Model Evaluation: Metrics

Offline Metrics (Before Deployment)

Baselines

  • Predict at random (uniformly or following label distribution)
  • Zero rule baseline (always predict the most common class)
  • Simple heuristics
  • Human baseline
  • Existing solutions

Classification

  • Confusion Matrix

      Class 1 Class 2
    Class 1 True-positive (TP) False-positive (FP)
    Class 2 False-negative (FN) True-negative (TN)
  • Type I error: FP
  • Type II error: FN
  • Precision: TP / (TP + FP), i.e. a classifier’s ability not to label a negative sample as positive
  • True-positive rate (Recall or Sensitivity): TP / (TP + FN), i.e. a classifier’s ability to find all positive samples
  • True-negative rate (Specificity): TN / (TN + FP), i.e. a classifier’s ability to identify all negative samples
  • False-positive rate: FP / (FP + TN), i.e. a classifier’s inability to find all negative samples
  • F1 score: 2 × precision × recall / (precision + recall), i.e. the harmonic mean of precision and recall
  • Precision-recall curve: trade-off between precision and recall, a higher PR-AUC indicates a more accurate model
  • Receiver operator characteristic (ROC) curve: trade-off between true-positive rate (recall) and false-positive rate, a higher ROC-AUC indicates a model better at distinguishing positive and negative classes

Regression

  • Mean squared error (MSE): average of the squared differences between the predicted and actual values, emphasising larger errors
  • Mean absolute error (MAE): average of the absolute differences between the predicted and actual values, treating all errors equally
  • Root mean square error (RMSE): square root of the MSE, providing error in the same units as the predicted and actual values and emphasizing larger errors like MSE

Object Recognition

  • Intersection over union (IOU): ratio of overlap area with union area

Ranking

  • Recall@k: proportion of relevant items that are included in the top-k recommendations
  • Precision@k: proportion of top-k recommendations that are relevant
  • Mean reciprocal rank (MRR): \(\frac{1}{m} \sum_{i=1}^m \frac{1}{\textrm{rank}_i}\), i.e. where is the first relevant item in the list of recommendations?
  • Hit rate: how often does the list of recommendations include something that’s actually relevant?
  • Mean average precision (mAP): mean of the average precision scores for each query
  • Diversity: measure of how different the recommended items are from each other
  • Coverage: what’s the percentage of items seen in training data that are also seen in recommendations?
  • Cumulative gain (CG): \(\sum_{i=1}^p rel_i\), i.e. sum of relevance scores obtained by a set of recommendations
  • Discounted cumulative gain (DCG): \(\sum_{i=1}^p \frac{\textrm{rel}_i}{\log_2(i+1)}\), i.e.
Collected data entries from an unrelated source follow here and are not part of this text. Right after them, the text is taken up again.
-- ==== Sys2Proof/Config.lean ====
section
/-!
DEFINITION. What the spec leaves to the part or leaves open. Every constant here is opaque: nothing in Lean can
evaluate it, so no statement can rest on a value the spec does not give. The log entries named beside them say where
the spec leaves them open.
-/
namespace Sys2Proof.Config

/-- An undefined byte: what a SCRATCH bank holds after its switch (R172), a stale queue slot (R147), words 1 to 7 of a
free node slot (R236). The argument is a fresh counter or place (log 8). -/
opaque freeByte : Nat → Byte
/-- An undefined word (log 8). -/
opaque freeWord : Nat → Word
/-- Which of n lines a full L1 set, cluster-cache set or translation unit gives up: not promised (R174, R278) (log 9). -/
opaque victim : Nat → Nat → Nat
/-- The SM3 digest of a byte string (R354, R358): a published algorithm the spec names and does not define (log 10). -/
opaque sm3 : List Byte → BitVec 256
/-- Whether an SM2 signature over a byte string verifies under a public key (R354) (log 10). -/
opaque sm2Verify : List Byte → BitVec 512 → BitVec 512 → Bool
/-- The SM2 signature of the package's identity key over a report (R358) (log 10). -/
opaque sm2Sign : List Byte → BitVec 512
/-- The key digest and the minimum version fused in the package (R354), and the digest of the boot ROM (R358). -/
opaque fusedKey : BitVec 256
opaque fusedMinVer : Nat
opaque romDigest : BitVec 256
/-- The HBM stack that holds a physical address; the spec gives no interleaving (R342) (log 11). -/
opaque stackOf : Nat → Nat
/-- The die edges that a packet crosses between two ranks; the spec does not say where the dies lie (R153) (log 11). -/
opaque dieEdges : Nat → Nat → Nat
/-- Physical cluster numbers of the spares, by use (R350); the spec names none (log 11). -/
opaque spareCluster : Nat → Nat
/-- Whether a line is in the LLC when it is asked for in a cycle (R37, R278) (log 5). -/
opaque llcHit : Nat → Nat → Bool
/-- How many of a range's lines are dirty in the LLC when a CMO asks, by the cycle and the first line (R197) (log 5). -/
opaque llcDirty : Nat → Nat → Nat
/-- The set of a translation unit that takes a page of an ASID: not promised (R278) (log 9). -/
opaque tlbSet : Nat → Nat → Nat
/-- The devices of a launch's group, by its descriptor's address; the descriptor has no field for them (R284) (log 18). -/
opaque deviceGroup : Nat → List Nat
/-- The LID that the lockhouses of a group agree on, and the counts LIVE, PEND, SENT and RECV that the group's other devices
report for a launch in a cycle (R284) (log 18). -/
opaque groupLid : Nat → Nat
opaque groupCounts : Nat → Nat → Nat × Nat × Nat × Nat
/-- What a PCI Express configuration request reads beyond the retry status (R353) (log 12). -/
opaque configReply : Nat → Nat
end Sys2Proof.Config
end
CG discounted by position
  • Normalised discounted cumulative gain (nDCG): \(\frac{\textrm{DCG}_p}{\textrm{IDCG}_p}\), i.e. extension of CG that accounts for the position of the recommendations (discounting the value of items appearing lower in the list), normalised by maximum possible score

Image Generation

  • Fréchet Inception Distance (FID): measures the distance between the feature distributions of generated images and real images using a pre-trained Inception model. Used to assess the quality and realism of generated images by comparing them with real-world images.
  • Inception score: calculates how confidently the model can classify generated images and measures how diverse the generated images are across categories. Used to assess how well the generated images align with recognizable classes, balancing image quality and diversity.

Natural Language

  • Bilingual Evaluation Understudy Score (BLEU): measures the overlap between generated text and reference text by comparing n-grams (sequences of words). Used to evaluate the accuracy and fluency of text generated by models in tasks like translation or summarisation.
  • Perplexity: measures how well a language model predicts the next token in a sequence, representing the model’s uncertainty. Used to evaluate the fluency and coherence of a language model in predicting sequences of words or tokens.
  • Recall-Oriented Understudy for Gisting Evaluation (ROUGE): measures the overlap between generated text and reference summaries, focusing on recall by comparing n-grams, word sequences, or longest common subsequences. Used in text summarisation tasks to assess how well the generated summary captures the key points of the reference summary.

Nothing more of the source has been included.